[Saved entries]
-- ==== Sys2Proof/Config.lean ====
section
/-! DEFINITION. What is fixed for a run: the parameters of rule R6, the hardwired threshold, and the free values. -/

namespace Sys2Proof

/-- The parameter `SHIFT_OVERWIDTH` of rule R6: what a shift by 16 or more does (rule R166, decision D14). -/
inductive ShiftOverwidth where
  | refuse
  | zero
  | mod16
  deriving DecidableEq, Repr

/-- The parameters of rule R6, each fixed before the first instruction executes and constant for the run.
`PROG_LEN` is the length of `prog`. `CTRL` is consumed as the run goes and stands in the state as a queue. -/
structure Params where
  /-- `PROG`, one binary word per instruction index (rules R22, R84, R91). -/
  prog : List InstrWord
  /-- `NUM_VARS`, the size of the variable region in cells. -/
  numVars : Word
  /-- `MIN_ADDR`, the smallest bare-integer literal of the source, or none. -/
  minAddr : Option Int
  /-- `INPUT`, every byte the environment supplies, first byte first. -/
  input : List Byte
  /-- `RESET_ZERO`: whether the registers start at 0 or hold no value (decision D10). -/
  resetZero : Bool
  /-- `SHIFT_OVERWIDTH`. -/
  shiftOverwidth : ShiftOverwidth
  deriving DecidableEq, Repr

/-- The identity string of rule R1 (decision D30). -/
def Config.identity : String := "rasm-cli/acc16"

/-- `THRESHOLD` of rules R6 and R36, hardwired. -/
def Config.threshold : Int := 200

/-- The parameters of a machine to which nothing has been supplied: the empty program and empty input of log
entry 3, with the defaults of rule R6 for `RESET_ZERO` and `SHIFT_OVERWIDTH` and `MIN_ADDR = none` (decision D7). -/
def Params.unsupplied : Params :=
  { prog := [], numVars := 0, minAddr := none, input := [], resetZero := true,
    shiftOverwidth := .refuse }

/-- FREE VALUE (log entry 2): what ACC holds at creation when `RESET_ZERO` is false. -/
opaque Config.unsetAcc : Word

/-- FREE VALUE (log entry 2): what IX holds at creation when `RESET_ZERO` is false. -/
opaque Config.unsetIx : Word

/-- FREE VALUE (log entry 2): what flag number `k` (rule R25: Z 0, N 1, V 2, C 3) holds at creation when
`RESET_ZERO` is false. -/
opaque Config.unsetFlag : Nat → Bool

/-- FREE VALUE (log entry 12): the input byte at a stream position, under no law (rule R33). Used only to let an
IN word placed by hand find a byte. -/
opaque Config.environmentByte : Nat → Byte

end Sys2Proof
end

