-- ==== Sys2Proof/Machine/Driver.lean ====
section
/-! DEFINITION. The Execution Driver's loop body (rule R24): the fetch, the execution of the decoded word, the control
point, and the placing of a word where the next step fetches it. -/

namespace Sys2Proof.Machine

/-- `PROG[PC]`, if PC is below PROG_LEN (rules R22, R24, R63). -/
def fetch (s : State) : Option InstrWord := s.params.prog[s.pc.toNat]?

/-- The largest PROG_LEN (rules R6, R23; decision D9). -/
abbrev maxProgLen : Nat := 65535

/-- After an executed instruction comes the control point; a stop has none. -/
def atControlPoint : Result → Result
  | .next s => .next (controlPoint s)
  | .fault f => .fault f
  | .refused r => .refused r

/-- Execute a fetched word: PC is incremented, the instruction takes effect, the control point follows (rule R24).
A reserved word is refused (rule R89). -/
def executeWord (w : InstrWord) (s : State) : Result :=
  match decode w with
  | .error _ => .refused (.reservedEncoding w)
  | .ok i => atControlPoint (exec i s.advancePc)

/-- One iteration of the loop in run state Running, between instructions (rule R24): FetchPastEnd when PC is past the
end (rule R192), else the instruction at PC. -/
def iterate (s : State) : Result :=
  if maxProgLen < s.params.prog.length then .refused .programTooLong
  else
    match fetch s with
    | none => .next (s.raise .fetchPastEnd s.pc)
    | some w => executeWord w s

/-- A driver left waiting at a control point completes it when a command is there, and is blocked otherwise
(rule R203). -/
def resumeControl (s : State) : Result :=
  if commandAvailable s then .next (controlPoint s) else .fault .blockedOnCommand

/-- One step of the machine (rules R24, R31): enabled only when Running. -/
def driverStep (s : State) : Result :=
  match s.runState with
  | .halted => .fault .runHalted
  | .aborted => .fault .runAborted
  | .stopped => .fault .runStopped
  | .running => if s.awaitingCommand then resumeControl s else iterate s

/-- The list with `x` at position `i`; positions up to it that the list lacks hold `fill`. -/
def placeAt {α : Type} (fill x : α) : Nat → List α → List α
  | 0, [] => [x]
  | 0, _ :: rest => x :: rest
  | i + 1, [] => fill :: placeAt fill x i []
  | i + 1, y :: rest => y :: placeAt fill x i rest

/-- INPUT with a byte at the position IN reads next: as it is where it has one, else a free byte put there
(log entry 12). -/
def supplyInput (s : State) : List Byte :=
  match inputByte s with
  | some _ => s.params.input
  | none => placeAt 0 (Config.environmentByte s.inputPos) s.inputPos s.params.input

/-- The word is IN. -/
def isInputWord (w : InstrWord) : Bool :=
  match decode w with
  | .ok i => decide (i = .inp)
  | .error _ => false

/-- `s` with the word at `PROG[PC]` and the driver about to fetch it; an IN word finds a byte (log entry 12). -/
def placeWord (s : State) (w : InstrWord) : State :=
  { s with
    params := { s.params with
      prog := placeAt 0 w s.pc.toNat s.params.prog
      input := if isInputWord w then supplyInput s else s.params.input }
    done := false
    runState := .running
    awaitingCommand := false }

end Sys2Proof.Machine
end

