/-- Settles O6: every word named is, by its bits, the encoding of the instruction of its row. -/
theorem specWordsDecode : Obligations.SpecWordsDecode := by
  unfold Obligations.SpecWordsDecode
  refine ⟨decode_encode .unknown, decode_encode .out, decode_encode .inp, decode_encode .mov, decode_encode .incIx,
    decode_encode .incAcc, decode_encode .decIx, decode_encode .decAcc, decode_encode .endRun, fun v => ?operand,
    ?reserved⟩
  case operand =>
    exact ⟨decode_encode (.ldd v), decode_encode (.ldm v), decode_encode (.ldi v), decode_encode (.ldx v),
      decode_encode (.ldr v), decode_encode (.subDirect v), decode_encode (.subImmediate v), decode_encode (.sto v),
      decode_encode (.addDirect v), decode_encode (.addImmediate v), decode_encode (.lsl v), decode_encode (.lsr v),
      decode_encode (.xorDirect v), decode_encode (.xorImmediate v), decode_encode (.orDirect v),
      decode_encode (.orImmediate v), decode_encode (.cmpDirect v), decode_encode (.cmpImmediate v),
      decode_encode (.jpeDirect v), decode_encode (.jpeImmediate v), decode_encode (.jpnDirect v),
      decode_encode (.jpnImmediate v)⟩
  case reserved => exact ⟨rfl, rfl, rfl, rfl⟩

end Sys2Proof

namespace Sys2Proof.Machine

/-! ## Lines -/

variable (t : SymbolTable) (before : Text)

@[simp] theorem endsWith_append_self (suffix : Text) : endsWith (before ++ suffix) suffix = true := by
  simp [endsWith]

/-- `END` ends in neither `IN` nor `OUT`, so the first test of the decoder keeps no line from the other two. -/
theorem ne_end_of_endsWith {line suffix : Text} (hs : suffix = ['I', 'N'] ∨ suffix = ['O', 'U', 'T'])
    (h : endsWith line suffix = true) : line ≠ ['E', 'N', 'D'] := by
  rintro rfl
  obtain rfl | rfl := hs <;> cases h

theorem not_endsWith_in_append_out : ¬ endsWith (before ++ ['O', 'U', 'T']) ['I', 'N'] = true := by
  simp [endsWith, List.isPrefixOf]

theorem decodeLine_end : decodeLine t ['E', 'N', 'D'] = .ok (.endRun, t) := rfl

theorem decodeLine_append_in : decodeLine t (before ++ ['I', 'N']) = .ok (.inp, t) := by
  have hin := endsWith_append_self before ['I', 'N']
  rw [decodeLine, if_neg (ne_end_of_endsWith (.inl rfl) hin), if_pos hin]

theorem decodeLine_append_out : decodeLine t (before ++ ['O', 'U', 'T']) = .ok (.out, t) := by
  have hout := endsWith_append_self before ['O', 'U', 'T']
  rw [decodeLine, if_neg (ne_end_of_endsWith (.inr rfl) hout),
    if_neg (not_endsWith_in_append_out before), if_pos hout]

/-- Settles O54: the first three tests of the decoder, in their order. -/
theorem endAndIoLinesComeFirst : Obligations.EndAndIoLinesComeFirst := by
  unfold Obligations.EndAndIoLinesComeFirst
  intro t before
  exact ⟨decodeLine_end t, decodeLine_append_in t before, decodeLine_append_out t before⟩

end Sys2Proof.Machine
end

section
/-! PROOFS. The family of 40_load_store.md: the load of the index register (rule R134). -/

namespace Sys2Proof.Machine

/-- Rule R134: LDR is the write of IX, so its frame is the frame of `State.setIx`. -/
@[simp] theorem exec_ldr (v : Word) (s : State) : exec (.ldr v) s = .next (s.setIx v) := rfl

theorem State.setIx_eq (s : State) (v : Word) : s.setIx v = { s with ix := v } := rfl

/-- Settles O9: LDR answers the state with IX written, and that write replaces the one field. -/
theorem ldrLoadsIx : Obligations.LdrLoadsIx := by
  unfold Obligations.LdrLoadsIx
  intro s v
  rw [exec_ldr, State.setIx_eq]

end Sys2Proof.Machine
end

section
/-! PROOFS. The family of 41_arithmetic_compare.md: ADD, SUB, INC, DEC and CMP (rules R141, R143 to R152). -/

namespace Sys2Proof.Machine

/-! ## The checked arithmetic of rule R141 as one function of the exact result -/

/-- The four flags rule R141 gives an exact result: Z and N of the wrapped value, V and with it C for one outside the
signed range. -/
def exactFlags (r : Int) : Flags :=
  { z := decide (BitVec.ofInt 16 r = 0), n := decide ((BitVec.ofInt 16 r).toInt < 0)
    v := decide (32767 < r ∨ r < -32768), c := decide (32767 < r ∨ r < -32768) }

/-- The exact result decides everything the checked arithmetic answers; the operation only chooses that result. -/
theorem arith_eq_exact (op : ArithOp) (a b : Word) :
    arith op a b =
      { res := BitVec.ofInt 16 (op.exact a.toInt b.toInt), flags := exactFlags (op.exact a.toInt b.toInt) } := rfl

theorem State.setFlags_eq (s : State) (f : Flags) : s.setFlags f = { s with flags := f } := rfl

theorem State.commitArith_eq (s : State) (r : ArithResult) :
    s.commitArith r = { s with acc := r.res, flags := r.flags } := rfl

/-- What ADD, SUB, INC ACC and DEC ACC commit, as a function of the exact result. -/
theorem State.commitArith_arith (s : State) (op : ArithOp) (a b : Word) :
    s.commitArith (arith op a b) =
      { s with
        acc := BitVec.ofInt 16 (op.exact a.toInt b.toInt)
        flags := exactFlags (op.exact a.toInt b.toInt) } := by
  rw [arith_eq_exact, State.commitArith_eq]

/-- What CMP sets, as a function of the exact result. -/
theorem State.setFlags_arith (s : State) (op : ArithOp) (a b : Word) :
    s.setFlags (arith op a b).flags = { s with flags := exactFlags (op.exact a.toInt b.toInt) } := by
  rw [arith_eq_exact, State.setFlags_eq]

/-! ## The instructions, each over the shared operations -/

variable (s : State) (v : Word)
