-- ==== Sys2Proof/Word.lean ====
section
/-! DEFINITION. The widths and index types of the node, and the fixed-size table that every numbered
group of like things (axes, peers, zones, takes) is held in. -/

namespace Sys2Proof

/-- A station number of the Spanline, 0 to 15 (spec/00_scope.md, "Stations and the Spanline"). -/
abbrev Station := Fin 16

/-- An axis channel of the node, 0 to 2 (R30). -/
abbrev Axis := Fin 3

/-- A guard input, 0 to 7 (R149). -/
abbrev Input := Fin 8

/-- A zone of the guard unit, 0 to 7 (R152). -/
abbrev Zone := Fin 8

/-- A slot of the take directory.  Take number n of the spec is slot n - 1 (R80). -/
abbrev Slot := Fin 32

/-- A 16-bit word of a frame's payload (R186). -/
abbrev Word16 := BitVec 16

/-- A take time, or a time of the move clock, in tu, kept modulo 2^32 (Table 2, R113, R147). -/
abbrev TakeTime := BitVec 32

/-- A fixed number of like things, indexed from 0. -/
structure Table (α : Type) (n : Nat) where
  /-- The things, in index order. -/
  rows : List α
  /-- There are as many as the index type has values. -/
  size_eq : rows.length = n
deriving DecidableEq, Repr

/-- The thing at an index. -/
def Table.get {α : Type} {n : Nat} (t : Table α n) (i : Fin n) : α :=
  t.rows[i.val]'(t.size_eq.symm ▸ i.isLt)

/-- The table with the thing at one index replaced. -/
def Table.set {α : Type} {n : Nat} (t : Table α n) (i : Fin n) (a : α) : Table α n :=
  ⟨t.rows.set i a, by simp [t.size_eq]⟩

/-- The table given index by index. -/
def Table.ofFn {α : Type} {n : Nat} (f : Fin n → α) : Table α n :=
  ⟨List.ofFn f, by simp⟩

/-- The table that holds one thing at every index. -/
def Table.fill {α : Type} (n : Nat) (a : α) : Table α n :=
  ⟨List.replicate n a, by simp⟩

/-- The table with every thing replaced by its image. -/
def Table.map {α β : Type} {n : Nat} (f : α → β) (t : Table α n) : Table β n :=
  ⟨t.rows.map f, by simp [t.size_eq]⟩

end Sys2Proof
end

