/-- The command of an entry, with what `pick` reads from its body. -/
def commandOf {α : Type} (pick : CommandBody → Option α) (e : RxEntry) : Option (Command × α) :=
  match e.payload with
  | .command target tag body =>
    (pick body).map fun x => ({ sender := e.sender, target := target, tag := tag, kind := body.kind }, x)
  | _ => none

/-- A frame holds a command that `pick` reads. -/
def picksCommand {α : Type} (pick : CommandBody → Option α) (p : Payload) : Bool :=
  match p with
  | .command _ _ body => (pick body).isSome
  | _ => false

/-- A command is taken from the receive queue: `early` may act on it before the checks of R14 (a command
that is ignored, or a field without a meaning), then the checks are made, then `act`.  With no such
command to take, nothing happens (log entry 2). -/
def withCommand {α : Type} (pick : CommandBody → Option α) (early : Command → α → State → Option State)
    (act : Command → α → State → State) (s : State) : State :=
  match takeOffer (picksCommand pick) s with
  | none => s
  | some (e, s) =>
    match commandOf pick e with
    | none => s
    | some (c, x) =>
      match early c x s with
      | some s' => s'
      | none =>
        match commandRefusal s c with
        | some r => refuse c r s
        | none => act c x s

/-- No early action. -/
def noEarly {α : Type} (_ : Command) (_ : α) (_ : State) : Option State := none

/-- An axis number of a command names a channel that is not DISABLED: 0 to 2 and configured (R30). -/
def namedAxis (s : State) (number : Nat) : Option Axis :=
  if h : number < 3 then
    (if (axisCh s ⟨number, h⟩).state = .disabled then none else some ⟨number, h⟩)
  else none

end Sys2Proof.Machine
end

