-- ==== Sys2Proof/Safety.lean ====
section
/-! DEFINITION. The words that the statements use: what a command leaves alone, a command that its owner
takes, and the properties of a state that every step keeps. -/

namespace Sys2Proof.Machine

/-! ### Frames -/

/-- A block of t is as it was in s. -/
def sameBlock (s t : State) : Block → Prop
  | .lc => t.lc = s.lc
  | .pt => t.pt = s.pt
  | .ax => t.ax = s.ax
  | .lmu => t.lmu = s.lmu
  | .ts => t.ts = s.ts
  | .fd => t.fd = s.fd
  | .tc => t.tc = s.tc
  | .pu => t.pu = s.pu
  | .gu => t.gu = s.gu
  | .su => t.su = s.su
  | .cl => t.cl = s.cl

/-- Only the listed blocks differ: every other block, and the queue of waiting commands, is as it was. -/
def ChangesOnly (bs : List Block) (s t : State) : Prop :=
  (∀ b : Block, b ∉ bs → sameBlock s t b) ∧ t.pending = s.pending

/-- In the line controller only the two queues, the counters and the arrival serial differ. -/
def SameLink (s t : State) : Prop :=
  t.lc.failRun = s.lc.failRun ∧ t.lc.link = s.lc.link ∧ t.lc.quiet = s.lc.quiet ∧ t.lc.phase = s.lc.phase

/-- In the take controller only the roll record differs. -/
def OnlyRollRecord (s t : State) : Prop := t.tc = { s.tc with roll := t.tc.roll }

/-- An axis channel other than i is as it was. -/
def OtherAxes (i : Axis) (s t : State) : Prop := ∀ j, j ≠ i → axisCh t j = axisCh s j

/-- A directory entry other than the one of a slot is as it was. -/
def OtherTakes (slot : Slot) (s t : State) : Prop := ∀ k, k ≠ slot → t.ts.dir.get k = s.ts.dir.get k

/-! ### A command that its owner takes (R11, R14) -/

/-- A frame that `pick` reads as a command is taken from the receive queue of s, which leaves s1; the
command is c, with what it carries in x; and the checks of R14 and R27 pass. -/
structure Delivered {α : Type} (pick : CommandBody → Option α) (s : State) (c : Command) (x : α)
    (s1 : State) : Prop where
  /-- The frame is taken, and is that command. -/
  taken : ∃ e, takeOffer (picksCommand pick) s = some (e, s1) ∧ commandOf pick e = some (c, x)
  /-- The checks pass. -/
  passes : commandRefusal s1 c = none

/-- A frame of a kind that is no command is taken from the receive queue of s, which leaves s1. -/
def TakenFrame (k : Kind) (s : State) (e : RxEntry) (s1 : State) : Prop :=
  takeOffer (fun p => p.kind == k) s = some (e, s1)

/-! ### The checks on arrival (R14) -/

/-- The rows whose command meets the checks on arrival, with the kind of its frame. -/
def checkedRow : Instr → Option Kind
  | .stopClear => some .stopClear
  | .rearm => some .rearm
  | .armRecord => some .armRecord
  | .cue => some .cue
  | .wrap => some .wrap
  | .resume => some .resume
  | .recover => some .recover
  | .brk => some .brk
  | .advance => some .advance
  | .jog => some .jog
  | .goto => some .goto
  | .controlRelease => some .controlRelease
  | .punchIn => some .punchIn
  | .punchOut => some .punchOut
  | .masterRate => some .masterRate
  | .mark => some .mark
  | .unmark => some .unmark
  | .cuePoints => some .cuePoints
  | .trim => some .trim
  | .delete => some .delete
  | .lensPoint => some .lensPoint
  | .lensCommit => some .lensCommit
  | .zoneArm => some .zoneArm
  | .zoneDisarm => some .zoneDisarm
  | .zoneAck => some .zoneAck
  | .faultClear => some .faultClear
  | .takeRead => some .takeRead
  | .takeLoadBegin => some .takeLoadBegin
  | .takeLoadEnd => some .takeLoadEnd
  | .queryCounters => some .query
  | .queryMarker => some .query
  | .queryTrip => some .query
  | .queryDirectory => some .query
  | .reset => some .reset
  | _ => none

/-- The row takes the frame: it is of the row's kind, and a QUERY is of the row's subject, codes above 3 going to
QUERY_COUNTERS (log entry 27). -/
def rowTakes (i : Instr) (k : Kind) (p : Payload) : Bool :=
  p.kind == k &&
    match i, p with
    | .queryCounters, .command _ _ (.query subject _) => subject == 0 || decide (3 < subject.toNat)
    | .queryMarker, .command _ _ (.query subject _) => subject == 1
    | .queryTrip, .command _ _ (.query subject _) => subject == 2
    | .queryDirectory, .command _ _ (.query subject _) => subject == 3
    | _, _ => true

/-- The command meets no check, since it is counted malformed or ignored before (log entry 29): a QUERY of an
unknown subject or zone, a STOP-CLEAR of an originator above 15, an ARM-RECORD or a CUE without the own bit in
the mask. -/
def meetsNoCheck (s : State) : CommandBody → Prop
  | .query subject low => 3 < subject.toNat ∨ (subject = 2 ∧ 8 ≤ low.toNat)
  | .stopClear n => 16 ≤ n
  | .armRecord _ _ mask _ _ => inMask mask s.cl.station = false
  | .cue number _ _ _ _ => ignoresCue s number = true
  | _ => False

/-! ### The first of several (R39, R41, R91, R102, R103) -/

/-- Of the indices with a property, k is the least. -/
def Least {n : Nat} (P : Fin n → Prop) (k : Fin n) : Prop := P k ∧ ∀ j, j < k → ¬ P j

/-- An axis is named in a JOG or a GOTO. -/
def namedIn (t : Table (Option (BitVec 32)) 3) (a : Axis) : Prop := t.get a ≠ none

## Exercise
Nothing but the lines above from the one containing "body => (pick body).isSome" through the one containing "match commandOf pick e with" should appear in the answer, each repeated exactly.

## Answer area
  | .command _ _ body => (pick body).isSome
  | _ => false

/-- A command is taken from the receive queue: `early` may act on it before the checks of R14 (a command
that is ignored, or a field without a meaning), then the checks are made, then `act`.  With no such
command to take, nothing happens (log entry 2). -/
def withCommand {α : Type} (pick : CommandBody → Option α) (early : Command → α → State → Option State)
    (act : Command → α → State → State) (s : State) : State :=
  match takeOffer (picksCommand pick) s with
  | none => s
  | some (e, s) =>
    match commandOf pick e with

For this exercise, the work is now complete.